[Saved entries]
┄┄┄┄┄┄┄┄┄┄
-- ==== Sys2Proof/Machine/State.lean ====
section
/-! DEFINITION. The state of the GL-640: one structure per block of 00_scope.md ("Each block owns its own state"),
all plain data, and the machine right after initial reset. Times are in layout-clock milliseconds unless a field
says seconds; a timer is none while stopped and holds its remaining milliseconds while it runs. -/

namespace Sys2Proof.Machine

/-! ## Detection (chapter 1) -/

/-- Occupancy states (R11 to R13). -/
inductive SectionState where
  | clear | occupied | uncertain | sweeping | disabled
  deriving DecidableEq, Repr

/-- How a section is detected (R1). -/
inductive Detection where
  | current | axle | both
  deriving DecidableEq, Repr

/-- The setting of a point (00, Terms). -/
inductive Lie where
  | normal | reverse
  deriving DecidableEq, Repr

/-- A window filter (R3, R4): previous sample, most recent counted level (R5), reported level, and the open run: its
window count with the time that its window uses (R5: a new record changes only the next window). -/
structure Filter where
  prev : Bool
  counted : Bool
  level : Bool
  run : Option (Nat × Nat)
  deriving DecidableEq, Repr

/-- A filter at initial reset (R5, R114, R154): log 10 for `counted`. -/
def Filter.init : Filter := { prev := false, counted := false, level := false, run := none }

/-- A contact filter (R90): noise rejection only. -/
structure Contact where
  prev : Bool
  level : Bool
  deriving DecidableEq, Repr

/-- A contact at initial reset: OPEN (R105, R141). -/
def Contact.init : Contact := { prev := false, level := false }

/-- A neighbour entry (R23). -/
structure Neighbour where
  sec : Nat
  cond : Option (Nat × Lie)
  deriving DecidableEq, Repr

/-- A SECTION record (R1, R23, R158); times in ms. -/
structure SectionRec where
  detection : Detection
  input : Option Nat
  pickUp : Nat
  dropOut : Nat
  discrepancy : Nat
  isPublic : Bool
  neighbours : List Neighbour
  deriving DecidableEq, Repr

/-- The occupancy part of a loaded section (R10 to R14). -/
structure Occupancy where
  state : SectionState
  count : Nat
  discTimer : Option Nat
  discFlag : Bool
  deriving DecidableEq, Repr

/-- A section whose state has not been taken by START (log 15). -/
def Occupancy.init : Occupancy := { state := .clear, count := 0, discTimer := none, discFlag := false }

/-- Passage phases (R7). -/
inductive Phase where
  | idle | aEntered | aCentre | aLeaving | bEntered | bCentre | bLeaving | waitIdle
  deriving DecidableEq, Repr

/-- An axle head: its record (R1) and its state (R6). -/
structure Head where
  aSide : Option Nat
  bSide : Option Nat
  invert : Bool
  suspect : Bool
  phase : Phase
  totalAB : Nat
  totalBA : Nat
  deriving DecidableEq, Repr

/-- The occupancy unit, with the last physical pair of each head's channels (R6). -/
structure OccUnit where
  filters : Tbl Filter
  recs : Tbl SectionRec
  secs : Tbl Occupancy
  heads : Tbl Head
  pairs : Tbl (Bool × Bool)
  deriving DecidableEq, Repr

/-! ## Train tags (chapter 2) -/

/-- Tag states (R25). -/
inductive TagState where
  | free | active | lost
  deriving DecidableEq, Repr

/-- A tag record (R25). The head section is the last holder. -/
structure Tag where
  state : TagState
  label : Nat
  holders : List Nat
  last : Option Nat
  timer : Option Nat
  deriving DecidableEq, Repr

/-- A FREE tag (R38). -/
def Tag.init : Tag := { state := .free, label := 0, holders := [], last := none, timer := none }

/-- The train tag unit: tag table, tag field of each section, lost-hold time (ms, R34). -/
structure TagUnit where
  table : Tbl Tag
  fields : Tbl Nat
  lostHold : Nat
  deriving DecidableEq, Repr

/-- The rule that gave an arrival its tag (R27). -/
inductive ArrivalRule where
  | route | neighbour | reclaim | new
  deriving DecidableEq, Repr

/-- The outcome of an arrival, handed to the interlocking and the aspect unit (R27); `sources` are the neighbour
sections that held the tag, or the route's candidate section (R112). -/
structure Arrival where
  tag : Option Nat
  rule : Option ArrivalRule
  sources : List Nat
  deriving DecidableEq, Repr

/-! ## Routes (chapters 3 and 4) -/

/-- Route classes (R39). -/
inductive RouteClass where
  | main | callOn | shunt
  deriving DecidableEq, Repr

/-- The ends of the deck. -/
inductive DeckEnd where
  | a | b
  deriving DecidableEq, Repr

/-- A road and an end (R199). -/
structure RoadEnd where
  road : Nat
  deckEnd : DeckEnd
  deriving DecidableEq, Repr

/-- An element of a route (R39). -/
inductive Element where
  | sec (n : Nat)
  | point (p : Nat) (lie : Lie)
  deriving DecidableEq, Repr

/-- A route record (R39); release times in s. -/
structure RouteRec where
  cls : RouteClass
  entry : Nat
  exit : Option Nat
  visitor : Bool
  approachTime : Nat
  overlapTime : Nat
  table : Option RoadEnd
  elements : List Element
  flank : List (Nat × Lie)
  overlap : List Nat
  approach : List Nat
  deriving DecidableEq, Repr

/-- Who asked for a route (R43). -/
inductive Originator where
  | operator (panel : Nat)
  | automation
  | visitor
  deriving DecidableEq, Repr

/-- Where a route request came from (R53, R64). -/
inductive Source where
  | slot (n : Nat)
  | show_ (n : Nat)
  deriving DecidableEq, Repr

/-- States of an active route (R64). -/
inductive RouteState where
  | setting | set | held | running | approachLocked | cancelling
  deriving DecidableEq, Repr

/-- Overlap states (R64). -/
inductive OverlapState where
  | locked | timing | released
  deriving DecidableEq, Repr

/-- Endings of a route (R85). -/
inductive Ending where
  | normal | cancelled | approachExpired | failed
  deriving DecidableEq, Repr

/-- An entry of the active route table (R64); `ending` is the ending a CANCELLING route entered with (R83). -/
structure Active where
  route : Nat
  state : RouteState
  originator : Originator
  slot : Option Nat
  show_ : Option Nat
  tag : Option Nat
  orders : List Nat
  passed : List Bool
  releasePos : Nat
  overlapState : OverlapState
  overlapPos : Nat
  timer : Option Nat
  ending : Ending
  deriving DecidableEq, Repr

/-- The result codes (R189, 12.4). -/
inductive Result where
  | ok | unknownRequest | wrongState | badArgument | invalidRecord | loading | invalidConfig | aborted
  | sectionDisabled | sectionLocked | wrongSectionState | tagNotInUse | notLoaded | routeActive | routeStacked
  | entryBusy | allStop | visitorBarred | routeTableFull | sectionOccupied | pointFailed | pointLocked
  | pointOccupied | tableNotAligned | stackFull | expired | cancelled | routeRunning | routeNotActive | pointBusy
  | stopPinActive | tableFault | tableBusy | tableLocked | straddle | showBusy | queueFull
  deriving DecidableEq, Repr

/-- A route stack entry (R53). -/
structure StackEntry where
  route : Nat
  originator : Originator
  source : Source
  arrival : Nat
  expiry : Option Nat
  reason : Result
  item : Nat
  deriving DecidableEq, Repr

/-- A point's holder list with its shared lie (R63). -/
structure Holders where
  routes : List Nat
  shared : Option Lie
  deriving DecidableEq, Repr

/-- No holders (R87). -/
def Holders.none : Holders := { routes := [], shared := Option.none }

/-- The interlocking unit; stack timeout in s (R53), visitor quota (R45). -/
structure Interlocking where
  routes : Tbl RouteRec
  active : Tbl Active
  stack : List StackEntry
  locks : Tbl Nat
  holders : Tbl Holders
  stackTimeout : Nat
  quota : Nat
  deriving DecidableEq, Repr

/-! ## Points (chapter 5) -/

/-- Motors (R88). -/
inductive Motor where
  | solenoid | slow
  deriving DecidableEq, Repr

/-- Feedback of a point: a pair of contact inputs (normal, reverse), or none (R88). -/
inductive Feedback where
  | pair (normalIn reverseIn : Nat)
  | none
  deriving DecidableEq, Repr

/-- A point record (R88); travel timeout in ms. -/
structure PointRec where
  sec : Nat
  motor : Motor
  feedback : Feedback
  travel : Nat
  deriving DecidableEq, Repr

/-- Detected lies (R90). -/
inductive DetLie where
  | normal | reverse | moving | lost | failed
  deriving DecidableEq, Repr

/-- Causes of a point's failure (R103). -/
inductive PointCause where
  | noArrival | travelTimeout | wrongLie
  deriving DecidableEq, Repr

/-- A loaded point (R90 to R93). -/
structure PointState where
  failed : Option PointCause
  lie : DetLie
  assumed : Option Lie
  loss : Option Nat
  deriving DecidableEq, Repr

/-- Phases of a move order (R94). -/
inductive OrderPhase where
  | queued | pulse | window | retry | travel
  deriving DecidableEq, Repr

/-- Origins of a move order (R94): a route by its active entry, or a MOVE_POINT slot. -/
inductive OrderOrigin where
  | route (entry : Nat)
  | slot (n : Nat)
  deriving DecidableEq, Repr

/-- A move order (R94) with its window or travel timer. -/
structure Order where
  point : Nat
  lie : Lie
  origin : OrderOrigin
  phase : OrderPhase
  startTime : Option Nat
  retried : Bool
  timer : Option Nat
  deriving DecidableEq, Repr

/-- States of the discharge unit (R96). -/
inductive Discharge where
  | ready | pulsing | recharging
  deriving DecidableEq, Repr

/-- The point controller; times in ms (R96). -/
structure PointUnit where
  recs : Tbl PointRec
  contacts : Tbl Contact
  state : Tbl PointState
  queue : List Order
  overflow : List Order
  unit : Discharge
  pulseTimer : Option Nat
  rechargeTimer : Option Nat
  coil : Option (Nat × Lie)
  drives : Tbl Lie
  pulseTime : Nat
  rechargeTime : Nat
  window : Nat
  slowLimit : Nat
  deriving DecidableEq, Repr

/-! ## Signals and layout stop (chapter 6) -/

/-- Signal kinds (R107). -/
inductive SignalKind where
  | threeAspect | twoAspect | distant | shunt
  deriving DecidableEq, Repr

/-- A signal record (R107). -/
structure SignalRec where
  kind : SignalKind
  approach : Option Nat
  protect : Option Nat
  home : Option Nat
  deriving DecidableEq, Repr

/-- Aspects (00, Terms). -/
inductive Aspect where
  | danger | caution | proceed | callOn | shuntOff
  deriving DecidableEq, Repr

/-- A loaded signal: its aspect in the output image and its overrun count (R107, R113). -/
structure SignalState where
  aspect : Aspect
  overruns : Nat
  deriving DecidableEq, Repr

/-- The layout run condition (R115). -/
inductive RunCondition where
  | running | allStop
  deriving DecidableEq, Repr

/-- Causes of ALL STOP (R115). -/
inductive StopCause where
  | request
  | pin
  | overrun (signal : Nat)
  deriving DecidableEq, Repr

/-- The overrun response (R113). -/
inductive Response where
  | report | allStop
  deriving DecidableEq, Repr

/-- The aspect unit. `state` lists the loaded signals; every other place of the output image shows DANGER (`outputAspect`;
R107, R120). -/
structure AspectUnit where
  recs : Tbl SignalRec
  state : Tbl SignalState
  cond : RunCondition
  cause : Option StopCause
  power : Bool
  stopFilter : Filter
  response : Response
  deriving DecidableEq, Repr

/-! ## The turntable (chapters 7 and 8) -/

/-- A DECK record (R121); `stop` is the stop mark of a BOUNDED deck and none on a CONTINUOUS one; rates in steps/s,
times in ms. -/
structure DeckRec where
  c : Nat
  stop : Option Nat
  indexOffset : Nat
  rising : Bool
  backlash : Nat
  v0 : Nat
  vmax : Nat
  ramp : Nat
  jog : Nat
  bolt : Bool
  boltTime : Nat
  settleTime : Nat
  snap : Nat
  sec : Nat
  deriving DecidableEq, Repr

/-- A ROAD record (R122); `reversed` is the polarity for end A. -/
structure Road where
  position : Nat
  sec : Nat
  reversed : Bool
  deriving DecidableEq, Repr

/-- Deck states (R124). -/
inductive DeckState where
  | unreferenced | homing | unbolting | moving | returning | settling | bolting | aligned | jogging | stopping
  | halted | fault
  deriving DecidableEq, Repr

/-- Fault causes of the deck (R124). -/
inductive FaultCause where
  | indexNotFound | boltStuckOut | boltStuckIn
  deriving DecidableEq, Repr

/-- Requesters of the deck (R124). -/
inductive Requester where
  | none
  | slot (n : Nat)
  | show_ (n : Nat)
  | jog
  deriving DecidableEq, Repr

/-- The step generator while it steps (R150): the rate of the step in progress, its prescaler and reload value, the
counter (log 35) and whether the step is in its second half. -/
structure Generator where
  rate : Nat
  div : Nat
  reload : Nat
  counter : Nat
  second : Bool
  deriving DecidableEq, Repr

/-- The turntable controller (R124, R125) with its step generator (R150). -/
structure Turntable where
  deck : Option DeckRec
  roads : Tbl Road
  state : DeckState
  pos : Option Nat
  align : Option RoadEnd
  target : Option RoadEnd
  legCw : Bool
  legSteps : Nat
  legDone : Nat
  returnSteps : Nat
  requester : Requester
  fault : Option FaultCause
  jogCw : Bool
  jogHold : Option Nat
  jogReleased : Bool
  halting : Bool
  search : Nat
  boltTimer : Option Nat
  settleTimer : Option Nat
  turns : Nat
  boltOut : Bool
  feed : Bool
  polReversed : Bool
  dirAcw : Bool
  stepOut : Bool
  boltIn : Contact
  boltOutC : Contact
  lastIndex : Bool
  gen : Option Generator
  jogPermitted : Bool
  deriving DecidableEq, Repr

/-! ## Visitors (chapter 9) -/

/-- A step of a show (R157); times in s. -/
inductive ShowStep where
  | setRoute (route limit : Nat)
  | cancelRoute (route : Nat)
  | turn (target : RoadEnd)
  | waitSection (sec : Nat) (occupied : Bool) (limit : Nat)
  | pause (time : Nat)
  deriving DecidableEq, Repr

/-- A show record (R157); times in s. -/
structure ShowRec where
  button : Option Nat
  coolDown : Nat
  maxDuration : Nat
  steps : List ShowStep
  deriving DecidableEq, Repr

/-- The source of a queued show (R159). -/
inductive ShowSource where
  | button (n : Nat)
  | host
  deriving DecidableEq, Repr

/-- Step phases of the runner (R161). -/
inductive StepPhase where
  | none | waitRoute | waitTable | waitSection | pause
  deriving DecidableEq, Repr

/-- The show runner while it runs a show (R161). -/
structure Runner where
  show_ : Nat
  step : Nat
  phase : StepPhase
  stepTimer : Option Nat
  durTimer : Option Nat
  routes : List Nat
  deriving DecidableEq, Repr

/-- Outcomes of a show (R167, R171). -/
inductive ShowOutcome where
  | completed | stepRefused | stepFailed | waitLimit | maxDuration | allStop | suspended | layoutReset
  deriving DecidableEq, Repr

/-- Lamp modes (R174). -/
inductive Mode where
  | off | steady | slowFlash | fastFlash
  deriving DecidableEq, Repr

/-- The visitor unit. -/
structure VisitorUnit where
  filters : Tbl Filter
  shows : Tbl ShowRec
  cool : Tbl Nat
  queue : List (Nat × ShowSource)
  runner : Option Runner
  suspended : Bool
  busy : Nat
  last : Option (Nat × ShowOutcome)
  lamps : Tbl Mode
  deriving DecidableEq, Repr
┄┄┄┄┄┄┄┄┄┄
### EXERCISE:
Only the lines from the first line of the records through the line with "to R13). -/" should be reproduced, exactly and with nothing added.

### FINISHED TASK:
-- ==== Sys2Proof/Machine/State.lean ====
section
/-! DEFINITION. The state of the GL-640: one structure per block of 00_scope.md ("Each block owns its own state"),
all plain data, and the machine right after initial reset. Times are in layout-clock milliseconds unless a field
says seconds; a timer is none while stopped and holds its remaining milliseconds while it runs. -/

namespace Sys2Proof.Machine

/-! ## Detection (chapter 1) -/

/-- Occupancy states (R11 to R13). -/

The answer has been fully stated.